After the release, the synapse takes care to remove/degrade the neuro-transmitter so the cell can react to a next potential action potential
Two chemical types of synapses:
> Cholinergic
> Adrenergic
Somatosation
Receptors in skin, muscles and bones that detect pain, temperature, touch, pressure and proprioception (spatial information)
Endocrine system
The endocrinic glands deliver their hormones to the blood directly (no special ducts).
It regulates
- Sodium/water balance
- Calcium balance
- Energy balance
- Stress
- Growth & development
- Reproduction
The concentration controls the strength of the stimulus and is best controlled at the source (the endocrinic gland). But also the delivery can be controlled, because it depends on
- Perfusion rate
- Blood flow
- Degradation (excretion by liver/kidney)
Pathology in endocrinology occurs because there is too much hormone, too little hormone or receptor insensitivity.
Senses
> Somatosensation
- Touch/pressure
- Mechanoreceptors
- Pain
- Nociceptors (responds to chemicals of damaged cells and immune cells)
- Temperature
- Thermoreceptors (ion channels that respond at a particular temperature)
- Some chemicals open these channels as well (ex. menthol opens cold, capsaicin/ethanol open hot)
- Proprioception
- Stretch receptors (channels that are gated by stretch)
> Special senses
- - Vision
- - - Retina contains photoreceptors that convert light into electrical signal (phototransduction)
- - - - There are rods (many-rods-to-1-ganglion, low-resolution but highly sensitive; used at very dark conditions.

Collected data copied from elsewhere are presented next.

-- ==== Sys2Proof/Machine/RunLength.lean ====
section
/-! DEFINITION. RunLengthEncoder: the samples into runs (41_run_length.md). -/

namespace Sys2Proof.Machine

/-- The loop of R111 from sample index `i` on: the samples from `i` on are the list, `prev` is the index of the previous
transition. -/
def rleFrom (prev i : Nat) : List Bool → List Run
  | a :: b :: rest =>
    if a = b then rleFrom prev (i + 1) (b :: rest)
    else ⟨b, i - prev⟩ :: rleFrom i (i + 1) (b :: rest)
  | _ => []

/-- RLE: the run sequence of a sample sequence; `prev` "starts at 0 before the first transition" (R111). -/
def rle (samples : List Bool) : List Run := rleFrom 0 0 samples

end Sys2Proof.Machine
end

Positioned at the outer edges of the retina, ~90million) and cones (1-to-1-ganglion, so high resolution; can differentiate color. Positioned in the center of the retina, ~6million)
- - - - We have only 3 types of cones to detect all colors: R, G, B. The combination of their amount of activation tells the Nervous system the correct color
- - - The lense controls the focus: ciliary muscles around the lense can contract to come closer to each other and therbey they release tension on the zonular fibers which are ligaments running to the lense. The lense will be rounded: focus on near object (you can feel this happening when you look at something nearby)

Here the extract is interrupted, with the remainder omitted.